Saved data entries
-- ==== Sys2Proof/Machine/Coll.lean ====
section
/-! DEFINITION. COLLECTIVE (R266 to R286): admission, the header, exponent and data phases, stalls, and
what resets do to the commands over a group. -/

namespace Sys2Proof

def ColRegs.stages (x : ColRegs) : List ColStage :=
  [x.stage0, x.stage1, x.stage2, x.stage3].filter fun e => e.slots != 0

end Sys2Proof

namespace Sys2Proof.Machine

def chunkElems : Nat := 1024

def isSumRed (c : Cmd) : Bool := colReduces (colOp c) && colRed c == 0

/-- Elements of the full buffer, which the chunks count (R99). -/
def collTotal (c : Cmd) (n : Nat) : Nat :=
  match colOp c with
  | 1 | 2 | 5 => n * colCount c
  | _ => colCount c

def collChunks (c : Cmd) (n : Nat) : Nat := ceilDiv (collTotal c n) chunkElems

/-- Elements [start, stop) of a chunk. -/
def chunkSpan (c : Cmd) (n k : Nat) : Nat × Nat :=
  (k * chunkElems, min (collTotal c n) ((k + 1) * chunkElems))

/-- Elements of the full buffer that come from a rank in a movement: its block, or ROOT's whole. -/
def rankSpan (c : Cmd) (rank : Nat) : Nat × Nat :=
  if colOp c = 4 then (if rank = colRoot c then (0, colCount c) else (0, 0))
  else (rank * colCount c, (rank + 1) * colCount c)

def meetSpan (a b : Nat × Nat) : Nat × Nat := (max a.1 b.1, max (max a.1 b.1) (min a.2 b.2))

/-- Ranks whose elements a chunk of a movement holds. -/
def chunkRanks (c : Cmd) (n k : Nat) : List Nat :=
  (List.range n).filter fun r =>
    let m := meetSpan (chunkSpan c n k) (rankSpan c r)
    decide (m.1 < m.2)

/-- Elements of a chunk that this member's destination holds. -/
def dstSpan (c : Cmd) (n rank k : Nat) : Nat × Nat :=
  let m := chunkSpan c n k
  match colOp c with
  | 1 => meetSpan m (rank * colCount c, (rank + 1) * colCount c)
  | 3 => if rank = colRoot c then m else (m.1, m.1)
  | _ => m

/-- Place of full-buffer element `e` in this member's destination. -/
def dstIndex (c : Cmd) (rank e : Nat) : Nat := if colOp c = 1 then e - rank * colCount c else e

/-! The descriptor hash (R272). -/

def collHash (c : Cmd) (epoch : Nat) : Dword :=
  let op := colOp c
  sha256Key (leBytes 1 op ++ leBytes 1 (if colReduces op then colRed c else 0) ++ leBytes 2 (colIn c)
    ++ leBytes 2 (colOut c) ++ leBytes 1 (if op = 3 ∨ op = 4 then colRoot c else 0) ++ leBytes 1 epoch
    ++ leBytes 4 (colCount c) ++ leBytes 2 (colGroup c) ++ leBytes 2 0 ++ leBytes 8 (colOrd c)
    ++ leBytes 4 (if colStepEn c then colStep c else 0)
    ++ leBytes 4 (b2n (colStepEn c) + 2 * b2n (colNf c)))

def loomHash (c : Cmd) (epoch : Nat) (hashed : List Byte) : Dword :=
  sha256Key (leBytes 1 0x38 ++ leBytes 1 epoch ++ leBytes 2 (colGroup c) ++ leBytes 8 (colOrd c)
    ++ leBytes 4 (loomN c) ++ hashed)

def loadHash (c : Cmd) (epoch : Nat) (es : List ManEntry) : Dword :=
  sha256Key (leBytes 1 0x39 ++ leBytes 1 epoch ++ leBytes 2 (gGroup c) ++ leBytes 8 (gOrd c)
    ++ leBytes 4 es.length ++ es.zipIdx.flatMap fun e =>
      leBytes 4 e.2 ++ leBytes 8 e.1.len ++ e.1.digest)

/-! Reading the source. -/

/-- The collective engine that acts: of the tiles whose links the group uses, which one is the module's
choice (R51, R278). -/
def State.uEngine (s : State) (c : Cmd) : Nat :=
  let ts := s.groupTiles c
  uColl (ts.getD (Config.freePick s.free 3 % ts.length) (Config.freePick s.free 3 % 4))

/-- Elements [i, j) of the source, as bits. -/
def State.srcBits (s : State) (p : Nat) (c : Cmd) (i j : Nat) : State × XR (List Nat) :=
  let b := collBits (colIn c)
  let a := 8 * colSrc c + i * b
  if j ≤ i then (s, .ok [])
  else match s.xread ⟨p, s.uEngine c⟩ (a / 8) ((a % 8 + (j - i) * b + 7) / 8) with
    | (s, .ok bs) => (s, .ok (unpackBits (a % 8) b (j - i) bs))
    | (s, .held) => (s, .held)
    | (s, .fail st va) => (s, .fail st va)

/-- A source element widened exactly to FP32 (R100, R268). -/
def srcWord (c : Cmd) (b : Nat) : Word := F32.rnd (elemVal (colIn c % 16) b)

/-- e_loc as it is sent: 0x8000 for none (R276). -/
def elocBits (e : Option Int) : BitVec 16 :=
  match e with
  | none => 0x8000
  | some x => BitVec.ofInt 16 x

def elocOf (b : BitVec 16) : Option Int := if b = 0x8000 then none else some b.toInt

/-- e_loc of the chunks of one batch of 256. -/
def elocGo (p : Nat) (c : Cmd) (n : Nat) : List Nat → State → List (BitVec 16) →
    State × XR (List (BitVec 16))
  | [], s, acc => (s, .ok acc)
  | k :: ks, s, acc =>
    let m := chunkSpan c n k
    match s.srcBits p c m.1 m.2 with
    | (s, .ok bs) => elocGo p c n ks s (acc ++ [elocBits (collExpLocal (bs.map (srcWord c)))])
    | (s, .held) => (s, .held)
    | (s, .fail st va) => (s, .fail st va)

def batchChunks (c : Cmd) (n batch : Nat) : List Nat :=
  (List.range 256).filterMap fun i =>
    if batch * 256 + i < collChunks c n then some (batch * 256 + i) else none

/-- MAX, MIN and the movements send no e_loc (R276). -/
def State.elocs (s : State) (p : Nat) (c : Cmd) (batch : Nat) : State × XR (List (BitVec 16)) :=
  if isSumRed c then elocGo p c (s.group (colGroup c)).n (batchChunks c (s.group (colGroup c)).n batch) s []
  else (s, .ok [])

/-! Headers (R276, R277). -/

def State.updColl (s : State) (p : Nat) (c : Cmd) (f : Coll → Coll) : State :=
  s.updCmd p c (Cmd.updColl f)

def State.collNow (s : State) (p : Nat) (c : Cmd) : Option Coll := (s.cmdNow p c).coll

def headerBytes (key : List Byte) (h : CollHeader) : List Byte :=
  key ++ leBytes 1 h.rank ++ leBytes 8 h.hash.toNat ++ leBytes 1 (b2n h.stepEn)
  ++ leBytes 4 h.step.toNat ++ h.elocs.flatMap fun e => leBytes 2 e.toNat

/-- The exponents of a batch as the group agreed them: the largest of what arrived and this member's
own. -/
def agreeBatch (batch : Nat) (own got : List (List (BitVec 16))) (k : Coll) : Coll :=
  let all := own ++ got
  let width := (all.map List.length).foldl max 0
  { k with
    batches := batch + 1
    exps := (List.range width).foldl (fun m i =>
      SMap.set 0 m (batch * 256 + i) (collExp (all.map fun l => (l[i]?).bind elocOf))) k.exps }

/-! Data (R276, R278). -/

/-- Destination bytes at an element's place: bits outside the run keep their value. -/
def mergeBits (old : List Byte) (lo n : Nat) (es : List Nat) : List Byte :=
  let x := leNat old
  let k := es.length * n
  let v := es.foldr (fun e a => e % 2 ^ n + 2 ^ n * a) 0
  leBytes old.length (x % 2 ^ lo + v * 2 ^ lo + x / 2 ^ (lo + k) * 2 ^ (lo + k))

/-- Writes destination elements from index `i` on, in memory or in the FEED core's scratchpad. -/
def State.dstWrite (s : State) (p : Nat) (c : Cmd) (i : Nat) (es : List Nat) : State × XR Unit :=
  let b := collBits (colOut c)
  let a := 8 * colDst c + i * b
  let n := (a % 8 + es.length * b + 7) / 8
  if es.isEmpty then (s, .ok ())
  else if colFeed c then
    match s.coreAt p (colFeedCore c) with
    | none => (s, .ok ())
    | some k =>
      let old := (List.range n).map fun j => scrByte (s.core k) (a / 8 + j)
      (s.scrStore k 5 [(a / 8, mergeBits old (a % 8) b es)], .ok ())
  else
    let aligned := a % 8 = 0 ∧ es.length * b % 8 = 0
    if aligned then s.xwrite ⟨p, s.uEngine c⟩ (a / 8) (mergeBits (List.replicate n 0) (a % 8) b es)
    else match s.xread ⟨p, s.uEngine c⟩ (a / 8) n with
      | (s', .ok old) => s'.xwrite ⟨p, s.uEngine c⟩ (a / 8) (mergeBits old (a % 8) b es)
      | (s', .held) => (s', .held)
      | (s', .fail st m) => (s', .fail st m)

/-- One chunk more is written; FEED adds a credit for each chunk that lengthens the leading run (R271).
A counter beyond 65,535 is left open. -/
def creditGo (p : Nat) (c : Cmd) : Nat → State → State
  | 0, s => s
  | fuel + 1, s =>
    match s.collNow p c, s.coreAt p (colFeedCore c) with
    | some k, some core =>
      if SMap.get false k.written k.credited then
        let v := SMap.get 0 (s.core core).cc (colCc c) + 1
        let w := if v ≤ 65535 then v else s.freeVal % 65536
        let s := s.tickFree.updCore core fun x => { x with cc := SMap.set 0 x.cc (colCc c) w }
        creditGo p c fuel (s.updColl p c fun k => { k with credited := k.credited + 1 })
      else s
    | _, _ => s

def State.chunkWritten (s : State) (p : Nat) (c : Cmd) (k : Nat) : State :=
  let s := s.updColl p c fun x => { x with
    written := SMap.set false x.written k true, partials := SMap.set ([], []) x.partials k ([], []) }
  if colFeed c then creditGo p c (collChunks c (s.group (colGroup c)).n + 1) s else s

/-- The rounded, converted elements of a reduction's chunk (R101, R268). -/
def reducedBits (c : Cmd) (E : Int) (es : List CollElem) : List Nat :=
  let f := FmtWord.of (BitVec.ofNat 16 (colOut c))
  (es.map fun e =>
    let w := if colRed c = 0 then collResult E e else BitVec.ofNat 32 e.n.toNat
    convertTo f.fmt (rndOf f 0) f.ovfInf (F32.dec w))

/-- MAX and MIN of R268: +0 above −0, any NaN gives the canonical NaN. -/
def foldWord (red : Nat) (a b : Word) : Word :=
  if fnan a || fnan b then F32.nan else if red = 1 then fmax a b else fmin a b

§ Work to complete
Look above for the line holding "def srcWord (c" and the line holding "def State.updColl (s". Retype both, and every line between them, word for word and nothing else.

§ Completed task
def srcWord (c : Cmd) (b : Nat) : Word := F32.rnd (elemVal (colIn c % 16) b)

/-- e_loc as it is sent: 0x8000 for none (R276). -/
def elocBits (e : Option Int) : BitVec 16 :=
  match e with
  | none => 0x8000
  | some x => BitVec.ofInt 16 x

def elocOf (b : BitVec 16) : Option Int := if b = 0x8000 then none else some b.toInt

/-- e_loc of the chunks of one batch of 256. -/
def elocGo (p : Nat) (c : Cmd) (n : Nat) : List Nat → State → List (BitVec 16) →
    State × XR (List (BitVec 16))
  | [], s, acc => (s, .ok acc)
  | k :: ks, s, acc =>
    let m := chunkSpan c n k
    match s.srcBits p c m.1 m.2 with
    | (s, .ok bs) => elocGo p c n ks s (acc ++ [elocBits (collExpLocal (bs.map (srcWord c)))])
    | (s, .held) => (s, .held)
    | (s, .fail st va) => (s, .fail st va)

def batchChunks (c : Cmd) (n batch : Nat) : List Nat :=
  (List.range 256).filterMap fun i =>
    if batch * 256 + i < collChunks c n then some (batch * 256 + i) else none

/-- MAX, MIN and the movements send no e_loc (R276). -/
def State.elocs (s : State) (p : Nat) (c : Cmd) (batch : Nat) : State × XR (List (BitVec 16)) :=
  if isSumRed c then elocGo p c (s.group (colGroup c)).n (batchChunks c (s.group (colGroup c)).n batch) s []
  else (s, .ok [])

/-! Headers (R276, R277). -/

def State.updColl (s : State) (p : Nat) (c : Cmd) (f : Coll → Coll) : State :=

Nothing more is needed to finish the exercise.